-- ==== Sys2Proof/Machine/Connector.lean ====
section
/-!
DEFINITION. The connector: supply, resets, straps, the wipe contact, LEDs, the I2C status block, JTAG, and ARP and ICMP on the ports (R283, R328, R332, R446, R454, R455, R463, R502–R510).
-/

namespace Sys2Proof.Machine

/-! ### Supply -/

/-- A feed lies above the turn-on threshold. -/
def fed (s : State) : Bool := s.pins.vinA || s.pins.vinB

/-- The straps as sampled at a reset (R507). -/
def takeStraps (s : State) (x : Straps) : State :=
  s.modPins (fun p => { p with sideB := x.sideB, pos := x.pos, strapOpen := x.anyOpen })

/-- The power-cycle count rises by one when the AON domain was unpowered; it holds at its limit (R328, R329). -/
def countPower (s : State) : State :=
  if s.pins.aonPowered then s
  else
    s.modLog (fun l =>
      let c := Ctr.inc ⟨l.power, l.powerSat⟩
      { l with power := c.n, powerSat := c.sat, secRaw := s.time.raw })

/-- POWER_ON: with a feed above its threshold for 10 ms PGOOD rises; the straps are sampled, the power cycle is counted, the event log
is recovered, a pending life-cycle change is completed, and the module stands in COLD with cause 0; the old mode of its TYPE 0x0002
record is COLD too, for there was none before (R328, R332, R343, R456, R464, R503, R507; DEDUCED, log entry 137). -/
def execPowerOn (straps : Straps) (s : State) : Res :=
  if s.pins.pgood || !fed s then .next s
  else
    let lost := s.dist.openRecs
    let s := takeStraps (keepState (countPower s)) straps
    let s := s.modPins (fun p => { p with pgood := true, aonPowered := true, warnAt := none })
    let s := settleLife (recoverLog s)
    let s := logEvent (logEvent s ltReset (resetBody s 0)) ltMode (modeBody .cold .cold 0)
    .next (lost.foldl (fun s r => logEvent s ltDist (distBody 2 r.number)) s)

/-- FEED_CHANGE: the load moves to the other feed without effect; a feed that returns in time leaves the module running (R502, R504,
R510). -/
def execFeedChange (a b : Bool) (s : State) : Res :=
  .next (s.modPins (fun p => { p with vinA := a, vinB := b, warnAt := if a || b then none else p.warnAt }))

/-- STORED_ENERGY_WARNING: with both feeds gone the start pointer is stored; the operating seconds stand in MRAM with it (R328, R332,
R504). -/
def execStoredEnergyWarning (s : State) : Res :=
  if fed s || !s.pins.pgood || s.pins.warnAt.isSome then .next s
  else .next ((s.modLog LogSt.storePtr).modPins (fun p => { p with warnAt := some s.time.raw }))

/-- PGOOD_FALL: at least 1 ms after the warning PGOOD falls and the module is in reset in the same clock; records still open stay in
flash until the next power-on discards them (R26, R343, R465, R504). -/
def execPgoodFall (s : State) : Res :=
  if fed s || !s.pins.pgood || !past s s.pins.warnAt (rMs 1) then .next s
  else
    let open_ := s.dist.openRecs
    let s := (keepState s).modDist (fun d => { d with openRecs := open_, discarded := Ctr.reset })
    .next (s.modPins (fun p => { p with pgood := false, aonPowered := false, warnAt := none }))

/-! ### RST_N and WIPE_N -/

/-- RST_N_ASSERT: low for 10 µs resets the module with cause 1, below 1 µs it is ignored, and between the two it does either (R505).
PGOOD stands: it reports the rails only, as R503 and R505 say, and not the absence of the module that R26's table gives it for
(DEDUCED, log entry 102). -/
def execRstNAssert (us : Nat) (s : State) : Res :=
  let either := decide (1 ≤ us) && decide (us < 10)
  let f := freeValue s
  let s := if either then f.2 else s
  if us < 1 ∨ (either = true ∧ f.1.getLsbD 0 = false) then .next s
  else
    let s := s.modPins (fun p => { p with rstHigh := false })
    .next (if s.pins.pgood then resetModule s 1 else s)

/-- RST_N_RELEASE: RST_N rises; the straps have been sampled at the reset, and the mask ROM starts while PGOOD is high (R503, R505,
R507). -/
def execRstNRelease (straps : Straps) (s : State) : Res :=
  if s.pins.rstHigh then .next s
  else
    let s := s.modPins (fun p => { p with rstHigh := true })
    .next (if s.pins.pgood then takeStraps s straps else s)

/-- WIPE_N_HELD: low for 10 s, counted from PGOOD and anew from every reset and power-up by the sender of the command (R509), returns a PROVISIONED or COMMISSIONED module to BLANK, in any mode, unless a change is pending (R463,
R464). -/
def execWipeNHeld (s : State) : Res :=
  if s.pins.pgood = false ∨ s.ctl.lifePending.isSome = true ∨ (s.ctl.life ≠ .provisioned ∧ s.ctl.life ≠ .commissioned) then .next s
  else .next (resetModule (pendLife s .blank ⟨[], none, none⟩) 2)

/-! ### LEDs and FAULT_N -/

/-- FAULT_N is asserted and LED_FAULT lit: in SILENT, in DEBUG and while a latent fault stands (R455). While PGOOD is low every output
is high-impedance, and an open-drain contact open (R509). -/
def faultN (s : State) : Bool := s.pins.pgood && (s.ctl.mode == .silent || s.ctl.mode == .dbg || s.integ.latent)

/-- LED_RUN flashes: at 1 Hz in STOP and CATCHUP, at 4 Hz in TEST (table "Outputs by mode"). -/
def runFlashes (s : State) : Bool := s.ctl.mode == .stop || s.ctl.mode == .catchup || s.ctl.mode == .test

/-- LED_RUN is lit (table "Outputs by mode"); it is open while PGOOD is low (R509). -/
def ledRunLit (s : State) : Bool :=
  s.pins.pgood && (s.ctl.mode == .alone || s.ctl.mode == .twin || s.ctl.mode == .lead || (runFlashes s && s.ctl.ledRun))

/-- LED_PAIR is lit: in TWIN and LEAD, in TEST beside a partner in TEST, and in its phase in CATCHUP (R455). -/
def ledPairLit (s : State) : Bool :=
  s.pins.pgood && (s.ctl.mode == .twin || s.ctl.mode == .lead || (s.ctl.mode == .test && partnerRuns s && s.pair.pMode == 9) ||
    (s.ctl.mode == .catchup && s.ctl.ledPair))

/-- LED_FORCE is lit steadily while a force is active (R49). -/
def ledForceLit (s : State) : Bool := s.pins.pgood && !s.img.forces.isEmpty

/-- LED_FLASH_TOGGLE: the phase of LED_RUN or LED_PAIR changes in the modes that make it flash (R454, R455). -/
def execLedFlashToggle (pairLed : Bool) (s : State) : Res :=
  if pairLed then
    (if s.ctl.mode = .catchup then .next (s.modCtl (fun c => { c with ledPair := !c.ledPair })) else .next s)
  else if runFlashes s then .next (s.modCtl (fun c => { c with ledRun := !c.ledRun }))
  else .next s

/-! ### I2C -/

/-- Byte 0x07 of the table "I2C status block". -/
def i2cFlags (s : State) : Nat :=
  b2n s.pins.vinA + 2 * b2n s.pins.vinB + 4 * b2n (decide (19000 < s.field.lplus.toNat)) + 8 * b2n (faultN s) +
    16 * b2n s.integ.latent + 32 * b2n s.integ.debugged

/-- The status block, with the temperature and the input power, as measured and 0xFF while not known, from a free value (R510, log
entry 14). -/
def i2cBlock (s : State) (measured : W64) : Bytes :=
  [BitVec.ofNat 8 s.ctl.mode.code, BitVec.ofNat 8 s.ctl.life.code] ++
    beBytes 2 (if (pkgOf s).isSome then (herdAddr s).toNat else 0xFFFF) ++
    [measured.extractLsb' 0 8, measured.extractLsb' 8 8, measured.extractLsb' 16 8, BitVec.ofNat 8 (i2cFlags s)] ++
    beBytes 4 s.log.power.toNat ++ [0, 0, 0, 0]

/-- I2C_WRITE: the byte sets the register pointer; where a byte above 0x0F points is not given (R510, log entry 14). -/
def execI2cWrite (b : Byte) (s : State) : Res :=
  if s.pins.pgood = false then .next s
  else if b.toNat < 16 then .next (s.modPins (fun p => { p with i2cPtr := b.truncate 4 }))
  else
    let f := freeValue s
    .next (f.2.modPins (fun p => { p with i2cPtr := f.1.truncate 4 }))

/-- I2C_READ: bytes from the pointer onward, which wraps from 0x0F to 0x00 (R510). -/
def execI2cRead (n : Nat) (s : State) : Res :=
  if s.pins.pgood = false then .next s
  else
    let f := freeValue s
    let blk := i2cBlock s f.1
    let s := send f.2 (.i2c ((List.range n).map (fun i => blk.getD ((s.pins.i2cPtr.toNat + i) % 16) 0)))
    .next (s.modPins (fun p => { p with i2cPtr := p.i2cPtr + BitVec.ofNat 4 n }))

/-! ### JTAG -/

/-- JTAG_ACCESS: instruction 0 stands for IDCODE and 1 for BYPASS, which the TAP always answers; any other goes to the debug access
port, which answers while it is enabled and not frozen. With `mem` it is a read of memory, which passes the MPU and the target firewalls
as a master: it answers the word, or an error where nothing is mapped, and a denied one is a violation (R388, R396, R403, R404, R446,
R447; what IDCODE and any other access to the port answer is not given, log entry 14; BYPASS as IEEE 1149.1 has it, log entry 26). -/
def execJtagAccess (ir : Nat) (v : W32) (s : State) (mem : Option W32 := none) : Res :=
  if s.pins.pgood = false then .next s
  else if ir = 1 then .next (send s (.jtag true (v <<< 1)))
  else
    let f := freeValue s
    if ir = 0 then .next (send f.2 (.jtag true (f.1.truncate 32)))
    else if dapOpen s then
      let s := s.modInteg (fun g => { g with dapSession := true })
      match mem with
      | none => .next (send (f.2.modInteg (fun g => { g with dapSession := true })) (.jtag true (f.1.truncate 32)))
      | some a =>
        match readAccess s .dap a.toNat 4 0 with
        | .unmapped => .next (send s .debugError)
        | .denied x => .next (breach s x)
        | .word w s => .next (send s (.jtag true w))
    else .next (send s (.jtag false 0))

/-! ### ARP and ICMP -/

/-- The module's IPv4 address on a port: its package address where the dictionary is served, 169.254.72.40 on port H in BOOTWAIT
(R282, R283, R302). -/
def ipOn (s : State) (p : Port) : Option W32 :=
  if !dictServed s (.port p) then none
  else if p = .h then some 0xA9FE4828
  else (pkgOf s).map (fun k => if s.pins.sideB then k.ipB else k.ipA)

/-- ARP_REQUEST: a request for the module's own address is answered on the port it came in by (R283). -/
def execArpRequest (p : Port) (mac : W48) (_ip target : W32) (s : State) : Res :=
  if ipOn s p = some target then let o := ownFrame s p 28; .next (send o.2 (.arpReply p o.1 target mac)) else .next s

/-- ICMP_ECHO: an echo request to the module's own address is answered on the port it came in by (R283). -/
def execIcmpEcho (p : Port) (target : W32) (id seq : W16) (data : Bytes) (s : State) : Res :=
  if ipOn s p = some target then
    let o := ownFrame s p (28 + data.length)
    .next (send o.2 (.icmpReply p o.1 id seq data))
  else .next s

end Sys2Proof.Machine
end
---
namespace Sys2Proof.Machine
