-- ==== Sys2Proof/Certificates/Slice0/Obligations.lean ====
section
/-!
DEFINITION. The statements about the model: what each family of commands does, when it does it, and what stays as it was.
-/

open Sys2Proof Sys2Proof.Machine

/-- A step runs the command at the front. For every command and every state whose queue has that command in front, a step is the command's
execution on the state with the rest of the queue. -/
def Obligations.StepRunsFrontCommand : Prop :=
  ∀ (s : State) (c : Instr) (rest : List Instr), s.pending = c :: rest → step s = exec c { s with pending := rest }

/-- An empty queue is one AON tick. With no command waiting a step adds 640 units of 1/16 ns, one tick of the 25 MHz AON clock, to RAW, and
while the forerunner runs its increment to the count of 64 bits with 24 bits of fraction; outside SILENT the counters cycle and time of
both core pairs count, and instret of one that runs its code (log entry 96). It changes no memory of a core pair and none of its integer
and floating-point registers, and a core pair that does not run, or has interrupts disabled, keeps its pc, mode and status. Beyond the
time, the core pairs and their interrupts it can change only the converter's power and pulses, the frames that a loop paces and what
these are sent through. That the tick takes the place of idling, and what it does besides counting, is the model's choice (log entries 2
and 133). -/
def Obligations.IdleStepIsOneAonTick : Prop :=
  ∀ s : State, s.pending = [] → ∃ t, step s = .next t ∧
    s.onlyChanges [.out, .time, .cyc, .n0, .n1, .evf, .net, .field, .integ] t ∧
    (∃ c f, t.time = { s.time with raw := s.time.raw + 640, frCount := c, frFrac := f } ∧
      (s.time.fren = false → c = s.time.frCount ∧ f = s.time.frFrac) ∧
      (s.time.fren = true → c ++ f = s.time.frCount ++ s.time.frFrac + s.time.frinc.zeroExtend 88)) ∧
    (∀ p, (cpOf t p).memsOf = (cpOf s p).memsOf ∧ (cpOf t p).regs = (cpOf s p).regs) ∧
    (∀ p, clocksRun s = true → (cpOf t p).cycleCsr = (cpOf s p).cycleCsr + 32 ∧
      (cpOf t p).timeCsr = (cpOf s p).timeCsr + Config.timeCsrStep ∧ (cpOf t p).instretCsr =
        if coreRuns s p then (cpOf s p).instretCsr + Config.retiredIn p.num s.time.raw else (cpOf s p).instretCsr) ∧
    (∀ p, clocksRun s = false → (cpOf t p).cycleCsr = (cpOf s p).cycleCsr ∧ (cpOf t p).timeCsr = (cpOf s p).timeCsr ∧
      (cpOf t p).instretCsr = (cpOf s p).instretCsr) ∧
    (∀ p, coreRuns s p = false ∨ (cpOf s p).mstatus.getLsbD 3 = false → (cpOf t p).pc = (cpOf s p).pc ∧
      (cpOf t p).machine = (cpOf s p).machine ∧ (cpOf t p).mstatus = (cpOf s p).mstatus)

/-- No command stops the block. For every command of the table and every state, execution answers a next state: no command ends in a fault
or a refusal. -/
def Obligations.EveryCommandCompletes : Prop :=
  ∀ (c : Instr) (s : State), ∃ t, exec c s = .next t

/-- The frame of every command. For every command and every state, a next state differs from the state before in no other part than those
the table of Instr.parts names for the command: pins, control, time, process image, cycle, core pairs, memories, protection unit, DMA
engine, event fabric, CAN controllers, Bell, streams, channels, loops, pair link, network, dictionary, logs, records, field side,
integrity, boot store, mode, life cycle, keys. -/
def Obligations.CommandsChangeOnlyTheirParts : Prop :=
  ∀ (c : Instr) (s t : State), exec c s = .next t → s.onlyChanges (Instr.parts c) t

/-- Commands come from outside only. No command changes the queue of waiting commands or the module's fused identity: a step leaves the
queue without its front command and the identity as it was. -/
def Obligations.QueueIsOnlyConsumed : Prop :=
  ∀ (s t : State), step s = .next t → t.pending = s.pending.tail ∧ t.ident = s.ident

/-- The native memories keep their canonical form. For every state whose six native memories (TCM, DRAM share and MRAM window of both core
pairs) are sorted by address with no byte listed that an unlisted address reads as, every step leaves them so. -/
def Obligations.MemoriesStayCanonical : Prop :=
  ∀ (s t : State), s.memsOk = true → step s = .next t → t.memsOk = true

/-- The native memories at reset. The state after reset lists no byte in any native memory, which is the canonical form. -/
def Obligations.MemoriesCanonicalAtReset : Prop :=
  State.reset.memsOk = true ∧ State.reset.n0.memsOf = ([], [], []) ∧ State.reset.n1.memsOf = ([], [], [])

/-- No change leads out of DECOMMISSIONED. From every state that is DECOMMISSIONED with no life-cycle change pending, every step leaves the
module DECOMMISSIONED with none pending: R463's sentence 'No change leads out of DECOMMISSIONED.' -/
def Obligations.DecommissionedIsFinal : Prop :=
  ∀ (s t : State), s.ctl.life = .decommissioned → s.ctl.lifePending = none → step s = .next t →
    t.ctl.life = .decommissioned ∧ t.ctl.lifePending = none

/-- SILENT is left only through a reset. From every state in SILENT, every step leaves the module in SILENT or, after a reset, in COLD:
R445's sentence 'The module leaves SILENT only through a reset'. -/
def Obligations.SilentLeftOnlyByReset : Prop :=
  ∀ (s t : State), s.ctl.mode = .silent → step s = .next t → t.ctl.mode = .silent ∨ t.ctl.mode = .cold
--
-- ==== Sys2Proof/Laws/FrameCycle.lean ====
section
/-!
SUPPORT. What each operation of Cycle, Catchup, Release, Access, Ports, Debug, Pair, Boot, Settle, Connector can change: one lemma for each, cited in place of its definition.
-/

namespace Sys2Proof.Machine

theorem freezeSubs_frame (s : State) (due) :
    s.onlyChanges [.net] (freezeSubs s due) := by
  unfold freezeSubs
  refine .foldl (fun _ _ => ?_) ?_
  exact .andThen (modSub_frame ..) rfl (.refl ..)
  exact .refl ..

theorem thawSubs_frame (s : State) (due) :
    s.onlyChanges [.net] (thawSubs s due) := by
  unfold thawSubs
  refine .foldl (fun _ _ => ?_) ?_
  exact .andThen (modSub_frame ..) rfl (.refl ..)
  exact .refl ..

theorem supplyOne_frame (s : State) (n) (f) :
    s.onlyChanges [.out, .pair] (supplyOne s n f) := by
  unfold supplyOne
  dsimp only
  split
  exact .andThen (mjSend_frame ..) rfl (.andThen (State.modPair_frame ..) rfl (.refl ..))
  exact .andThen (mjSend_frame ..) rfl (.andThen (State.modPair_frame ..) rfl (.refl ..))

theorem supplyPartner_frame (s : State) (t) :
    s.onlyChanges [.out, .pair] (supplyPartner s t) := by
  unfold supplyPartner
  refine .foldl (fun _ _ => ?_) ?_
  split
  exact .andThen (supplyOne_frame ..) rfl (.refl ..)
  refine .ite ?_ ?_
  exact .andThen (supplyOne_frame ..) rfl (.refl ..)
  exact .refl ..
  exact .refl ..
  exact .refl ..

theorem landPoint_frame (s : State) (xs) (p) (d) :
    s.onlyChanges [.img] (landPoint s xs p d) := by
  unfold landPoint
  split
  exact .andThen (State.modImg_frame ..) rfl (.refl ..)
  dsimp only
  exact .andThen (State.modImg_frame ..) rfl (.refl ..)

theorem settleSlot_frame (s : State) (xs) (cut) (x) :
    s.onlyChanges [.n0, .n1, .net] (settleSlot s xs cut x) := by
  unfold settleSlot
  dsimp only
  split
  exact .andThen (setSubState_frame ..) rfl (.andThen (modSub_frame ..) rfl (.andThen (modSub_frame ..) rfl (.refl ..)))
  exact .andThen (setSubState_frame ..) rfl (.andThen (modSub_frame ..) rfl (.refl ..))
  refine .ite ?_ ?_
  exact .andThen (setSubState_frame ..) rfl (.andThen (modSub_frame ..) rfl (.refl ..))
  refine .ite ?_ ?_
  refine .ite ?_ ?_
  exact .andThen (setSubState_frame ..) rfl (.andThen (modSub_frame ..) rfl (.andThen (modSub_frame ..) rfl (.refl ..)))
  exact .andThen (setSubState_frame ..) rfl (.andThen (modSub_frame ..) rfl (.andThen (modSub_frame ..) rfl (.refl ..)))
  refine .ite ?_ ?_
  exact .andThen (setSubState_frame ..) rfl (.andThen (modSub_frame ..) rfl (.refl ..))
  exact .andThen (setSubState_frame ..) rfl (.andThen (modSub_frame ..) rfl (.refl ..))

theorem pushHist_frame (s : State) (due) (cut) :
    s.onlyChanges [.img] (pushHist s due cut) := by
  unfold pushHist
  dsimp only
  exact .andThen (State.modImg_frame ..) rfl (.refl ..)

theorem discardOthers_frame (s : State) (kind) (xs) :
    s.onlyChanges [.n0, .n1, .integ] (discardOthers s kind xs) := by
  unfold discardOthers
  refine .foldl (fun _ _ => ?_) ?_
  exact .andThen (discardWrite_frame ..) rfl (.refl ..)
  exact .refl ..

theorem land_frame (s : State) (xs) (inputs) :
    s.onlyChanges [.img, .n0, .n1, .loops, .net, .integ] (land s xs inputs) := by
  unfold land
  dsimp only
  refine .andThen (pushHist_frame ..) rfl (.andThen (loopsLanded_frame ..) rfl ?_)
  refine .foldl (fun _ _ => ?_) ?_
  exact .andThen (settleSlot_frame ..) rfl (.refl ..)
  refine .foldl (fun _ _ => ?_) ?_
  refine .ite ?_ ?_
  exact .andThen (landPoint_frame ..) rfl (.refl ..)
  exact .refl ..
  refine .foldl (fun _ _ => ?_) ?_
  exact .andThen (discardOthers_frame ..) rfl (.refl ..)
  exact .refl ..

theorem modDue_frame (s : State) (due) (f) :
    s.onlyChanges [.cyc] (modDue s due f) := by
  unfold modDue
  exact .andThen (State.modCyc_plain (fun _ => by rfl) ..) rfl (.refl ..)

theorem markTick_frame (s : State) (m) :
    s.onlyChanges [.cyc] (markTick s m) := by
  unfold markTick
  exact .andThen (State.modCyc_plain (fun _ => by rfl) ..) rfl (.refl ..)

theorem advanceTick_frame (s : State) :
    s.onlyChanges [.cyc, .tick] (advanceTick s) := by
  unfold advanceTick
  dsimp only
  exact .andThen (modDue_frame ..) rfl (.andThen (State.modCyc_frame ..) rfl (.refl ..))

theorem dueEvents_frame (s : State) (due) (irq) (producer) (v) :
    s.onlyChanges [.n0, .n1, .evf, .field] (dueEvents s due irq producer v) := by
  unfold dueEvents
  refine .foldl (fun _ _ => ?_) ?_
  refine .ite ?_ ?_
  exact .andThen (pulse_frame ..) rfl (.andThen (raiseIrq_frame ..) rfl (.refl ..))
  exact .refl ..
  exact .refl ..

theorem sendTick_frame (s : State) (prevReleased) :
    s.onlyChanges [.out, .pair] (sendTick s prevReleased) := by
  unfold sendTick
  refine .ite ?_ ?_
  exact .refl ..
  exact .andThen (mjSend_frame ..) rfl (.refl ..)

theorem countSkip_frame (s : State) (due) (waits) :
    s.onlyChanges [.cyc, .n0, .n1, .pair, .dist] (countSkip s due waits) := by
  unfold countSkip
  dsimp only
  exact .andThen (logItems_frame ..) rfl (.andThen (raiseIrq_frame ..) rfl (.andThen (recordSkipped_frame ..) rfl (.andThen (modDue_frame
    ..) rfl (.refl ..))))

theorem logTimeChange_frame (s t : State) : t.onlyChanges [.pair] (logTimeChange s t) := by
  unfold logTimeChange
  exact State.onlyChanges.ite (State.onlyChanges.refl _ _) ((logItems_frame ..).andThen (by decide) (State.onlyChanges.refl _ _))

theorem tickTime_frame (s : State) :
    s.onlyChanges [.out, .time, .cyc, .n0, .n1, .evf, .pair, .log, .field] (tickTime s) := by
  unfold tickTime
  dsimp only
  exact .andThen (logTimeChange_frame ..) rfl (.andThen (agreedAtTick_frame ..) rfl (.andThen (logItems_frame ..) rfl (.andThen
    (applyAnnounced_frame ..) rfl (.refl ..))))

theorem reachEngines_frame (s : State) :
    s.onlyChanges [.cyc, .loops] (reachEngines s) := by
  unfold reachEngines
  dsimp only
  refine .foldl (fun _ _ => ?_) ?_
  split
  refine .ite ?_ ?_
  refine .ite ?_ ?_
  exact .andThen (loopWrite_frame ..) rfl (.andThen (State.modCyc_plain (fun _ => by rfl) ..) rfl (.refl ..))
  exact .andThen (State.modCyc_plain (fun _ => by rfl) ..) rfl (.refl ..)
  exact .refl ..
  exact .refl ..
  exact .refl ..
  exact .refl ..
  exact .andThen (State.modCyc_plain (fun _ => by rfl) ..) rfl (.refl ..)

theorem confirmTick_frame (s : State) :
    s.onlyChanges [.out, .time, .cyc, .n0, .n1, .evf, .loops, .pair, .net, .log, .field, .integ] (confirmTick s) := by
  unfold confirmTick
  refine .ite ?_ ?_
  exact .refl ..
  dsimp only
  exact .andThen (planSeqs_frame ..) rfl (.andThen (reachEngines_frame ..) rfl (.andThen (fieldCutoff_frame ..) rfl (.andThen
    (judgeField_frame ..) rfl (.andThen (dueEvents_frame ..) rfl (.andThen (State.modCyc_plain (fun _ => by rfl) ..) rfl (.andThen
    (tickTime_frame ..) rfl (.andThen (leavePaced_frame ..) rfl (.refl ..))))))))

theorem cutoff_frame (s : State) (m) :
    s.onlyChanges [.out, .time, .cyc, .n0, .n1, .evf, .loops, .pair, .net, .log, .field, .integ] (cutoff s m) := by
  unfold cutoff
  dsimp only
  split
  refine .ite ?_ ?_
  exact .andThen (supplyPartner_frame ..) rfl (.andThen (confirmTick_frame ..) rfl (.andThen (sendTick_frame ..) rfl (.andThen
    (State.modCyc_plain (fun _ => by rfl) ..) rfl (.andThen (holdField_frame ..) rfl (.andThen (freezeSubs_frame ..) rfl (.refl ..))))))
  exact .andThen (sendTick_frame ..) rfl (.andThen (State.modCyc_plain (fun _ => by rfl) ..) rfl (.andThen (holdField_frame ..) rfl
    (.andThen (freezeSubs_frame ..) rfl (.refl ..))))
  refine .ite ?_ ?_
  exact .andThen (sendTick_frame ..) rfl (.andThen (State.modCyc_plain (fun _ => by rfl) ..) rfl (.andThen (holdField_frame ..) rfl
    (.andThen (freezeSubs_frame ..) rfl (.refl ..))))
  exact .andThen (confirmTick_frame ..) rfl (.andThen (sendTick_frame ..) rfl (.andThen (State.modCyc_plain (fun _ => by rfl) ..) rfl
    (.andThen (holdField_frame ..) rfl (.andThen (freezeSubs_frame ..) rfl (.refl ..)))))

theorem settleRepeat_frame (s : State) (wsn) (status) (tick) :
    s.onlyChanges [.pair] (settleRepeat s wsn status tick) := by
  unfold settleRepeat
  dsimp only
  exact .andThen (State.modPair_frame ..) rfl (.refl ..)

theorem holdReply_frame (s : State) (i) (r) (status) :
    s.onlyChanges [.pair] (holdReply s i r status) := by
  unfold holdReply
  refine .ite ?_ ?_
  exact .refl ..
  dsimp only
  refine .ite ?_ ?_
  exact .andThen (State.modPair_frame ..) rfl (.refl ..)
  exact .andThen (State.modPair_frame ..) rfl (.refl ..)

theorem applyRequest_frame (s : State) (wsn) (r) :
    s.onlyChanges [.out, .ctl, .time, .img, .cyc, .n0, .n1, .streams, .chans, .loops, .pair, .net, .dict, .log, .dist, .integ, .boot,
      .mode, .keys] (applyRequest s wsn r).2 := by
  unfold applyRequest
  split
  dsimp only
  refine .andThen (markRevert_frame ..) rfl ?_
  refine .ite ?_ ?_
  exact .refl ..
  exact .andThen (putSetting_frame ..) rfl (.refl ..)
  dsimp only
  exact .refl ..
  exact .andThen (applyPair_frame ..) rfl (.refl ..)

#### WHAT IS BEING ASKED:
Starting from the records above, filter out all lines except those containing the word "when".

#### PROBLEM SOLUTION:
/-- The power-cycle count rises by one when the AON domain was unpowered; it holds at its limit (R328, R329). -/
DEFINITION. The statements about the model: what each family of commands does, when it does it, and what stays as it was.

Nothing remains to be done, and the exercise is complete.